-- ==== Sys2Proof/Laws/StableAccess.lean ====
section
/-! SUPPORT. Which parts of the state the operations of Machine/Access.lean may change: a property that stands whatever becomes of those
parts stands after the operation. -/

namespace Sys2Proof.Machine

theorem State.parityCheck_free {P : State → Prop} (h : Free P [.regs, .fault]) {s : State} (hs : P s) (pg : Nat) :
    P (s.parityCheck pg) := by
  have h1 := h.mono (B := [.regs]) (by decide)
  unfold State.parityCheck
  repeat' first
    | (with_reducible assumption)
    | (with_reducible apply State.errI_free h)
    | (with_reducible apply State.injTake_free h1)
    | (with_reducible refine Free.ite (fun _ => ?_) (fun _ => ?_))

theorem State.shelfTouch_free {P : State → Prop} (h : Free P [.regs, .evq]) {s : State} (hs : P s) (m : Master) (b : Bool) :
    P (s.shelfTouch m b) := by
  unfold State.shelfTouch
  repeat' first
    | (with_reducible assumption)
    | (with_reducible apply State.hostAccess_free h)
    | (with_reducible refine Free.ite (fun _ => ?_) (fun _ => ?_))

theorem State.readEffect_free {P : State → Prop} (h : Free P [.regs, .fresh, .evq, .fault, .cellar, .adc]) {s : State} (hs : P s) (m : Master) (a : Nat) :
    P (s.readEffect m a).2 := by
  have h1 := h.mono (B := [.regs]) (by decide)
  have h2 := h.mono (B := [.regs, .evq, .adc]) (by decide)
  have h3 := h.mono (B := [.regs, .evq]) (by decide)
  have h4 := h.mono (B := [.regs, .evq, .fault]) (by decide)
  have h5 := h.mono (B := [.fresh]) (by decide)
  have h6 := h.mono (B := [.cellar]) (by decide)
  unfold State.readEffect
  extract_lets
  repeat' first
    | (with_reducible assumption)
    | (with_reducible apply State.budgetRead_free h1)
    | (with_reducible apply State.fifoPop_free h2)
    | (with_reducible apply State.shelfTouch_free h3)
    | (with_reducible apply State.srcRead_free h4)
    | (with_reducible apply State.tickFresh_free h5)
    | (with_reducible apply State.tickHi_free h6)
    | (with_reducible apply State.tickLo_free h6)
    | (with_reducible apply State.wr_free h1)
    | (with_reducible refine Free.ite (fun _ => ?_) (fun _ => ?_))
    | split

theorem State.unmapped_free {P : State → Prop} (h : Free P [.regs, .evq]) {s : State} (hs : P s) :
    P (s.unmapped) := by
  unfold State.unmapped
  repeat' first
    | (with_reducible assumption)
    | (with_reducible apply State.raise_free h)

theorem State.readWord_free {P : State → Prop} (h : Free P [.regs, .fresh, .evq, .fault, .cellar, .adc]) {s : State} (hs : P s) (m : Master) (a : Nat) :
    P (s.readWord m a).2 := by
  have h1 := h.mono (B := [.regs, .fault]) (by decide)
  have h2 := h.mono (B := [.regs, .evq]) (by decide)
  unfold State.readWord
  extract_lets
  repeat' first
    | (with_reducible assumption)
    | (with_reducible apply State.parityCheck_free h1)
    | (with_reducible apply State.readEffect_free h)
    | (with_reducible apply State.shelfTouch_free h2)
    | (with_reducible apply State.unmapped_free h2)
    | (with_reducible refine Free.ite (fun _ => ?_) (fun _ => ?_))
    | split

theorem State.countsClr_free {P : State → Prop} (h : Free P [.regs]) {s : State} (hs : P s) (a : Nat) (v : Word) :
    P (s.countsClr a v) := by
  unfold State.countsClr
  repeat' first
    | (with_reducible assumption)
    | (with_reducible apply State.wr_free h)
    | (with_reducible refine Free.ite (fun _ => ?_) (fun _ => ?_))

theorem State.samplePages_free {P : State → Prop} (h : Free P [.regs, .mem, .evq, .fault, .pwm, .adc, .cmp, .link, .est, .bal, .hb]) {s : State} (hs : P s) (pg : Nat) (off : Nat) (old : Word) (v : Word) :
    P (s.samplePages pg off old v) := by
  have h1 := h.mono (B := [.regs, .mem, .evq, .fault, .pwm, .link, .bal, .hb]) (by decide)
  have h2 := h.mono (B := [.regs, .evq, .adc]) (by decide)
  have h3 := h.mono (B := [.regs]) (by decide)
  have h4 := h.mono (B := [.regs, .adc]) (by decide)
  have h5 := h.mono (B := [.regs, .cmp]) (by decide)
  have h6 := h.mono (B := [.regs, .mem, .evq, .fault, .link]) (by decide)
  have h7 := h.mono (B := [.regs, .mem, .evq, .link]) (by decide)
  have h8 := h.mono (B := [.regs, .evq, .fault, .cmp]) (by decide)
  have h9 := h.mono (B := [.regs, .evq, .fault, .cmp, .est]) (by decide)
  unfold State.samplePages
  extract_lets
  repeat' first
    | (with_reducible assumption)
    | (with_reducible apply State.afterLink_free h1)
    | (with_reducible apply State.calSweep_free h2)
    | (with_reducible apply State.countsClr_free h3)
    | (with_reducible apply State.entryWritten_free h4)
    | (with_reducible apply State.holdWrite_free h5)
    | (with_reducible apply State.linkCmd_free h6)
    | (with_reducible apply State.put_free h3)
    | (with_reducible apply State.selOvr_free h7)
    | (with_reducible apply State.setFifo_free h2)
    | (with_reducible apply State.swTrig_free h2)
    | (with_reducible apply State.syncReach_free h3)
    | (with_reducible apply State.tcfgWritten_free h8)
    | (with_reducible apply State.wcfgWritten_free h9)
    | (with_reducible refine Free.ite (fun _ => ?_) (fun _ => ?_))

theorem State.enableSync_free {P : State → Prop} (h : Free P [.regs, .dev, .evq, .pwm, .bal, .inp, .pack, .feed, .rail, .seq, .svc, .port]) {s : State} (hs : P s) (pg : Nat) :
    P (s.enableSync pg) := by
  have h1 := h.mono (B := [.regs]) (by decide)
  have h2 := h.mono (B := [.regs, .evq, .pwm, .bal]) (by decide)
  have h3 := h.mono (B := [.regs, .evq, .feed]) (by decide)
  have h4 := h.mono (B := [.regs, .evq, .inp]) (by decide)
  have h5 := h.mono (B := [.regs, .evq]) (by decide)
  have h6 := h.mono (B := [.regs, .evq, .pack]) (by decide)
  have h7 := h.mono (B := [.regs, .evq, .port]) (by decide)
  have h8 := h.mono (B := [.regs, .dev, .evq, .rail, .seq]) (by decide)
  have h9 := h.mono (B := [.regs, .svc]) (by decide)
  unfold State.enableSync
  repeat' first
    | (with_reducible assumption)
    | (with_reducible apply State.balStand_free h1)
    | (with_reducible apply State.balStop_free h2)
    | (with_reducible apply State.feedsEnable_free h3)
    | (with_reducible apply State.feedsOff_free h3)
    | (with_reducible apply State.inpEnable_free h4)
    | (with_reducible apply State.irqSync_free h5)
    | (with_reducible apply State.packRows_free h6)
    | (with_reducible apply State.portDisable_free h7)
    | (with_reducible apply State.put_free h1)
    | (with_reducible apply State.railPageOff_free h8)
    | (with_reducible apply State.svcRun_free h9)
    | (with_reducible apply State.throttleJudge_free h5)
    | (with_reducible refine Free.ite (fun _ => ?_) (fun _ => ?_))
==============================
■ **ASSIGNMENT**:
Would you copy the entire listing exactly, missing nothing?

■ **RESULT FOR THIS TASK**:
-- ==== Sys2Proof/Laws/StableAccess.lean ====
section
/-! SUPPORT. Which parts of the state the operations of Machine/Access.lean may change: a property that stands whatever becomes of those
parts stands after the operation. -/

namespace Sys2Proof.Machine

theorem State.parityCheck_free {P : State → Prop} (h : Free P [.regs, .fault]) {s : State} (hs : P s) (pg : Nat) :
    P (s.parityCheck pg) := by
  have h1 := h.mono (B := [.regs]) (by decide)
  unfold State.parityCheck
  repeat' first
    | (with_reducible assumption)
    | (with_reducible apply State.errI_free h)
    | (with_reducible apply State.injTake_free h1)
    | (with_reducible refine Free.ite (fun _ => ?_) (fun _ => ?_))

theorem State.shelfTouch_free {P : State → Prop} (h : Free P [.regs, .evq]) {s : State} (hs : P s) (m : Master) (b : Bool) :
    P (s.shelfTouch m b) := by
  unfold State.shelfTouch
  repeat' first
    | (with_reducible assumption)
    | (with_reducible apply State.hostAccess_free h)
    | (with_reducible refine Free.ite (fun _ => ?_) (fun _ => ?_))

theorem State.readEffect_free {P : State → Prop} (h : Free P [.regs, .fresh, .evq, .fault, .cellar, .adc]) {s : State} (hs : P s) (m : Master) (a : Nat) :
    P (s.readEffect m a).2 := by
  have h1 := h.mono (B := [.regs]) (by decide)
  have h2 := h.mono (B := [.regs, .evq, .adc]) (by decide)
  have h3 := h.mono (B := [.regs, .evq]) (by decide)
  have h4 := h.mono (B := [.regs, .evq, .fault]) (by decide)
  have h5 := h.mono (B := [.fresh]) (by decide)
  have h6 := h.mono (B := [.cellar]) (by decide)
  unfold State.readEffect
  extract_lets
  repeat' first
    | (with_reducible assumption)
    | (with_reducible apply State.budgetRead_free h1)
    | (with_reducible apply State.fifoPop_free h2)
    | (with_reducible apply State.shelfTouch_free h3)
    | (with_reducible apply State.srcRead_free h4)
    | (with_reducible apply State.tickFresh_free h5)
    | (with_reducible apply State.tickHi_free h6)
    | (with_reducible apply State.tickLo_free h6)
    | (with_reducible apply State.wr_free h1)
    | (with_reducible refine Free.ite (fun _ => ?_) (fun _ => ?_))
    | split

theorem State.unmapped_free {P : State → Prop} (h : Free P [.regs, .evq]) {s : State} (hs : P s) :
    P (s.unmapped) := by
  unfold State.unmapped
  repeat' first
    | (with_reducible assumption)
    | (with_reducible apply State.raise_free h)

theorem State.readWord_free {P : State → Prop} (h : Free P [.regs, .fresh, .evq, .fault, .cellar, .adc]) {s : State} (hs : P s) (m : Master) (a : Nat) :
    P (s.readWord m a).2 := by
  have h1 := h.mono (B := [.regs, .fault]) (by decide)
  have h2 := h.mono (B := [.regs, .evq]) (by decide)
  unfold State.readWord
  extract_lets
  repeat' first
    | (with_reducible assumption)
    | (with_reducible apply State.parityCheck_free h1)
    | (with_reducible apply State.readEffect_free h)
    | (with_reducible apply State.shelfTouch_free h2)
    | (with_reducible apply State.unmapped_free h2)
    | (with_reducible refine Free.ite (fun _ => ?_) (fun _ => ?_))
    | split

theorem State.countsClr_free {P : State → Prop} (h : Free P [.regs]) {s : State} (hs : P s) (a : Nat) (v : Word) :
    P (s.countsClr a v) := by
  unfold State.countsClr
  repeat' first
    | (with_reducible assumption)
    | (with_reducible apply State.wr_free h)
    | (with_reducible refine Free.ite (fun _ => ?_) (fun _ => ?_))

theorem State.samplePages_free {P : State → Prop} (h : Free P [.regs, .mem, .evq, .fault, .pwm, .adc, .cmp, .link, .est, .bal, .hb]) {s : State} (hs : P s) (pg : Nat) (off : Nat) (old : Word) (v : Word) :
    P (s.samplePages pg off old v) := by
  have h1 := h.mono (B := [.regs, .mem, .evq, .fault, .pwm, .link, .bal, .hb]) (by decide)
  have h2 := h.mono (B := [.regs, .evq, .adc]) (by decide)
  have h3 := h.mono (B := [.regs]) (by decide)
  have h4 := h.mono (B := [.regs, .adc]) (by decide)
  have h5 := h.mono (B := [.regs, .cmp]) (by decide)
  have h6 := h.mono (B := [.regs, .mem, .evq, .fault, .link]) (by decide)
  have h7 := h.mono (B := [.regs, .mem, .evq, .link]) (by decide)
  have h8 := h.mono (B := [.regs, .evq, .fault, .cmp]) (by decide)
  have h9 := h.mono (B := [.regs, .evq, .fault, .cmp, .est]) (by decide)
  unfold State.samplePages
  extract_lets
  repeat' first
    | (with_reducible assumption)
    | (with_reducible apply State.afterLink_free h1)
    | (with_reducible apply State.calSweep_free h2)
    | (with_reducible apply State.countsClr_free h3)
    | (with_reducible apply State.entryWritten_free h4)
    | (with_reducible apply State.holdWrite_free h5)
    | (with_reducible apply State.linkCmd_free h6)
    | (with_reducible apply State.put_free h3)
    | (with_reducible apply State.selOvr_free h7)
    | (with_reducible apply State.setFifo_free h2)
    | (with_reducible apply State.swTrig_free h2)
    | (with_reducible apply State.syncReach_free h3)
    | (with_reducible apply State.tcfgWritten_free h8)
    | (with_reducible apply State.wcfgWritten_free h9)
    | (with_reducible refine Free.ite (fun _ => ?_) (fun _ => ?_))

theorem State.enableSync_free {P : State → Prop} (h : Free P [.regs, .dev, .evq, .pwm, .bal, .inp, .pack, .feed, .rail, .seq, .svc, .port]) {s : State} (hs : P s) (pg : Nat) :
    P (s.enableSync pg) := by
  have h1 := h.mono (B := [.regs]) (by decide)
  have h2 := h.mono (B := [.regs, .evq, .pwm, .bal]) (by decide)
  have h3 := h.mono (B := [.regs, .evq, .feed]) (by decide)
  have h4 := h.mono (B := [.regs, .evq, .inp]) (by decide)
  have h5 := h.mono (B := [.regs, .evq]) (by decide)
  have h6 := h.mono (B := [.regs, .evq, .pack]) (by decide)
  have h7 := h.mono (B := [.regs, .evq, .port]) (by decide)
  have h8 := h.mono (B := [.regs, .dev, .evq, .rail, .seq]) (by decide)
  have h9 := h.mono (B := [.regs, .svc]) (by decide)
  unfold State.enableSync
  repeat' first
    | (with_reducible assumption)
    | (with_reducible apply State.balStand_free h1)
    | (with_reducible apply State.balStop_free h2)
    | (with_reducible apply State.feedsEnable_free h3)
    | (with_reducible apply State.feedsOff_free h3)
    | (with_reducible apply State.inpEnable_free h4)
    | (with_reducible apply State.irqSync_free h5)
    | (with_reducible apply State.packRows_free h6)
    | (with_reducible apply State.portDisable_free h7)
    | (with_reducible apply State.put_free h1)
    | (with_reducible apply State.railPageOff_free h8)
    | (with_reducible apply State.svcRun_free h9)
    | (with_reducible apply State.throttleJudge_free h5)
    | (with_reducible refine Free.ite (fun _ => ?_) (fun _ => ?_))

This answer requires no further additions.